Until sometime around the middle of the last century it was a bare, open patch of grassland that would have been visible from much of the surrounding Painswick Valley. Laurie Lee himself describes it as ‘a curious tundra, a sort of island of nothing set high above the crowded valleys… a baldness among the woods’. The grass used to be kept short by commoners cattle, then the 1960s the crash in rabbit populations removed the natural grazers that in many cases had continued the grazing in place of the commoners’ livestock
In 2013 cattle were returned to Bulls Cross after more than half a century of absence, the ban on permanent fencing on the common entailing the annual erection and removal of 800M of fencing to each of 3 paddocks.
The Duke of Burgundy butterflies still breed here in good numbers in the spring, glow worms and slow worms can still be found across the site, kestrels hunt overhead and hundreds of orchids including lesser butterfly, pyramidal, common spotted, twayblade and white helleborine can be found thriving beneath the rampant bracken and willowherb.

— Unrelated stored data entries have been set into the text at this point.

-- ==== Sys2Proof/Machine/State.lean ====
section
/-!
DEFINITION. The machine's state: everything the spec gives the block, the queue of waiting commands, what the engine has
sent outside, and the state right after reset.
-/
namespace Sys2Proof.Machine

/-- The faults of the model: places a command names that the wafer does not have.
`absentCell` is raised by every command that names a cell outside the variant's logical grid (R3, R7): no such cell exists,
so nothing can happen to it. It is safe. -/
inductive Fault where
  | absentCell (x y : Nat)
  deriving DecidableEq, Repr

/-- The refusals of the model. `notModelled` marks a command with no meaning in the dispatch; it is safe. -/
inductive Refusal where
  | notModelled (mnemonic : String)
  deriving DecidableEq, Repr

/-- The state of the engine. `regs` holds the register fields that have no home of their own, each as its value plus 1, an unlisted
field standing at the Reset column of its table; `pendRing` and `pendStep` hold counts that reach their registers at the next ring
edge and at the end of the step; `free` counts the free values drawn (log 1); `shakes` are handshake messages that arrived and wait
(R355); `sent` is what the engine has sent outside, oldest first; `pending` the commands waiting, first in, first out. -/
structure State where
  cert : Cert
  vendorId : Nat
  regs : SMap Nat
  modl : Module
  boot : Boot
  flash : Flash
  ring : Ring
  clk : Clk
  power : Power
  thermal : Thermal
  tel : Tel
  hw : Heartwood
  bark : Bark
  tree : Tree
  graft : GraftUnit
  job : JobUnit
  cells : SMap Cell
  taps : SMap Tap
  ports : SMap EdgePort
  sess : SMap Session
  shakes : List ShakeIn
  limbs : SMap Limb
  stream : Stream
  sessCmd : SessCmd
  host : HostPort
  mgmt : Mgmt
  ras : Ras
  journal : Journal
  pendRing : SMap Nat
  pendStep : SMap Nat
  free : Nat
  sent : List Emit
  pending : List Instr
  deriving DecidableEq, Repr

/-! ## The values after reset -/

/-- The ring unit after reset: UNLOCKED, PERIOD 1 µs (R76). -/
def Ring.reset : Ring :=
  { lock := .unlocked, number := 0, acq := 0, prevNum := none, prevPeriod := 1, contexts := 0, ctx := none, seen := [],
    invalidRun := 0, holdCount := 0, slewing := false, slewNs := 0, xtalPpb := 0, changeAt := 0, changePending := false, changeNext := none,
    period := 1, emerg := false, emergClear := 16, emergHold := false, edgeDue := false, ptpGood := 0, guard := 48,
    edgeDelay := 64, budget := 0 }

/-- The clock unit after reset: the internal oscillator, code 48, spread 0.50 % (R66, R77). -/
def Clk.reset : Clk :=
  { xtal := false, xtalGood := false, trimValid := false, lossActive := false, seedVerified := false, code := 48,
    pending := [], sscDepth := 10, sscOn := true, plls := [], gateReq := none, gateResult := 0, gated := [],
    ungated := [] }

/-- The power controller after ENGINE reset (R399, R402, R415). -/
def Power.reset : Power :=
  { state := .run, transit := .none, pending := none, wake := false, fetchStop := false, domains := [], capCeil := 120,
    memShed := 0, linkShed := 0, linksFloor := false, capUnmet := false, allow := 2000000000000, overOn := false,
    overStep := none, codeHeld := false, energy := 0, droops := [], droopSince := 0, mgmtCap := 920, cap := 920,
    capInForce := 920, classInForce := 0x18 + 96 * 2 ^ 8 + 12 * 2 ^ 18 + 60 * 2 ^ 28, boostW := 0, boostLeft := 0, measW := 0, lostDies := [] }

/-- Thermal control after ENGINE reset (R407). -/
def Thermal.reset : Thermal := ⟨120, false, false⟩

/-- The stream unit after ENGINE reset. -/
def Stream.reset : Stream := ⟨[], [], false, (0, 0, 0), []⟩

/-- The RAS unit after ENGINE reset (R418, R445). -/
def Ras.reset : Ras :=
  ⟨[], 0, 0, [], ⟨none, none, none, none⟩, ⟨.idle, [], [], 0, false, none, none, [], 0⟩, ⟨[], [], []⟩⟩

/-- The journal unit after ENGINE reset. -/
def Journal.reset : Journal := ⟨[], 0, 0, 0, 0, false, false, false, 0, [], []⟩

/-- The host port before its domain powers up (R316). -/
def HostPort.reset : HostPort := ⟨false, 0, 0, false, 0, false, false, false, [], 0, 0, 0, false⟩

/-- Bark after ENGINE reset: unsealed, no grant, no host session, measurements zero, a reservation due (R346, R348, R354). The
nonce is drawn from the DRBG at boot; until then it shows zeros (DESIGN CHOICE, log 13). -/
def Bark.reset : Bark :=
  { ds := none, entropyOk := true, nonce := List.replicate 32 0, sealed := false, grant := none, host := none,
    meas := List.replicate 9 (List.replicate 48 0), lmsGen := 0, lmsTree := 0, lmsLeaf := 1024, lmsDone := false,
    keyRecOk := false, smk := none, labels := [], mbox := [], attest := none, draws := 0, injected := 0,
    scrubbing := false, stalled := none, tags := [] }

/-- The boot unit at stage 0 (R447). -/
def Boot.reset : Boot :=
  { stage := 0, recovery := .none, stopped := false, latched := false, trunk := false, faults := [], seed := none,
    trunkImg := none, limbs := [], bootedB := [], buffer := [], rebootDue := false, handover := false,
    limbBoots := [], activateAt := none }

/-- Module pins and inputs when standby has just risen: inputs within their ranges, no load (DESIGN CHOICE, log 14). -/
def Module.reset : Module :=
  { faultN := false, thermTripN := false, pwrGood := false, slotId := 0, standby := true, mains := false,
    inputOk := true, inputFailed := false, hardTripped := false, hold := false, holdDropped := false, tilt := false,
    flow := 7200, inlet := 2500, outlet := 2500, dew := 1000, ambient := 2500 }

/-- A heartwood register as vendor test leaves it: one slot written once (R375, R381; DESIGN CHOICE, log 15). -/
def HwReg.ofValue (v : Nat) : HwReg :=
  ⟨[⟨v, 1, 0, 0, true, 1⟩, ⟨0, 0, 0, 0, false, 0⟩, ⟨0, 0, 0, 0, false, 0⟩, ⟨0, 0, 0, 0, false, 0⟩], 0, false, false⟩

/-- What an unlisted heartwood register is: written once with 0. -/
def HwReg.zero : HwReg := HwReg.ofValue 0

/-- One point of the voltage/frequency tables the module ships with: codes rise strictly from 0 to 120 in steps of 8, and the
rail rises with them (R381; DESIGN CHOICE, log 15). -/
def vfPoint (q : Nat) : Nat := 8 * q + 2 ^ 7 * (20 * q)

/-- One register of a shipped VF table: four points. -/
def vfWord (k : Nat) : Nat :=
  vfPoint (4 * k) + 2 ^ 16 * vfPoint (4 * k + 1) + 2 ^ 32 * vfPoint (4 * k + 2) + 2 ^ 48 * vfPoint (4 * k + 3)

/-- The variant certificate of the modelled module: variant A, standard line, every die and port enabled, SVN 0, serial 1 (R3, R344;
DESIGN CHOICE, log 16). -/
def shippedCert : List Byte := variantCert 1 0 0 0xFF 0xFF (2 ^ 48 - 1) (2 ^ 72 - 1) 0

/-- Heartwood of a shipped module: map version 1, serial 1, the certificate's hash, valid VF tables, UNOWNED, ENGINE epoch 0 (log 15). -/
def Heartwood.shipped : Heartwood :=
  { regs := [(0x000, HwReg.ofValue 1), (0x001, HwReg.ofValue 1)] ++
      (List.range 6).map (fun k => (0x002 + k, HwReg.ofValue (rd (sha384 shippedCert) (8 * k) 8))) ++
      (List.range 192).map (fun k => (0x010 + k, HwReg.ofValue (vfWord (k % 4)))),
    busy := [], hostQ := [], engineQ := [], hours := 0, kwh := 0, closed := false }

/-- What the shipped certificate says (log 16). -/
def Cert.shipped : Cert := ⟨0, 0, none, none, 0, sha384 shippedCert⟩

/-- What a certificate's bytes say (Table 12.4). -/
def certOf (b : List Byte) : Cert :=
  let row := rd b 0x42 1
  let col := rd b 0x43 1
  ⟨rd b 0x40 1, rd b 0x41 1, if row = 0xFF then none else some row, if col = 0xFF then none else some col, rd b 0x38 8, sha384 b⟩

/-- The firmware image of a kind that the module ships with: SVN 0, version 1, every variant, line 0xFF for Seed and 0 else (R449;
DESIGN CHOICE, log 17). -/
def shippedImage (kind : Nat) : List Byte :=
  vendorSigned (leBytes 4 0x4D524946 ++ leBytes 2 kind ++ leBytes 2 1 ++ leBytes 8 0 ++ leBytes 4 1 ++ leBytes 1 (if kind = 1 then 0xFF else 0)
    ++ leBytes 1 7 ++ [0, 0] ++ leBytes 4 4096 ++ leBytes 4 0 ++ List.replicate 32 0
    ++ cut (Config.firmwareBody kind ++ List.replicate 4096 0) 0 4096)

/-- A bank that holds an image, with its record (R450). -/
def Bank.holding (seq : Nat) (img : List Byte) : Bank := ⟨seq, img.length, crc32c img, img⟩

/-- A bank with no image: its record's CRC does not match (log 17). -/
def Bank.blank : Bank := ⟨0, 0, 2 ^ 32, []⟩

/-- Flash of a shipped module: bank A of every kind holds an image for every variant; the key record is erased (DESIGN CHOICE, log 17). -/
def Flash.shipped : Flash :=
  { seedA := Bank.holding 1 (shippedImage 1), seedB := Bank.blank, trunkA := Bank.holding 1 (shippedImage 2), trunkB := Bank.blank
    limbA := Bank.holding 1 (shippedImage 3), limbB := Bank.blank
    cert := shippedCert, helperOk := true, keyRecord := none }

/-- The machine right after the power-on reset (R445): every field of every register at its Reset column, everything volatile
cleared, heartwood and flash as shipped, boot at stage 0, no command waiting. -/
def State.reset : State :=
  { cert := Cert.shipped, vendorId := 0, regs := [], modl := Module.reset, boot := Boot.reset, flash := Flash.shipped,
    ring := Ring.reset, clk := Clk.reset, power := Power.reset, thermal := Thermal.reset, tel := Tel.reset,
    hw := Heartwood.shipped, bark := Bark.reset, tree := Tree.reset, graft := GraftUnit.reset, job := JobUnit.reset,
    cells := [], taps := [], ports := [], sess := [], shakes := [], limbs := [], stream := Stream.reset, sessCmd := ⟨none, 0⟩,
    host := HostPort.reset, mgmt := ⟨none, 0, [], none, none⟩, ras := Ras.reset, journal := Journal.reset, pendRing := [],
    pendStep := [], free := 0, sent := [], pending := [] }

end Sys2Proof.Machine
end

GVCV task on a cold and wet day was to cut out the ash sapling which had escaped the previous cull, allowing the warden to apply herbicide to the cut stems to kill the roots. Of course Ash Die Back, evident over most of the site, will eventually negate the need for all this
In the afternoon we were able to tackle the dense clumps of bramble to reduce their coverage of the site – a much more satisfying task, allowing us to look back and see our normal end-of-task vista of NOTHINGNESS.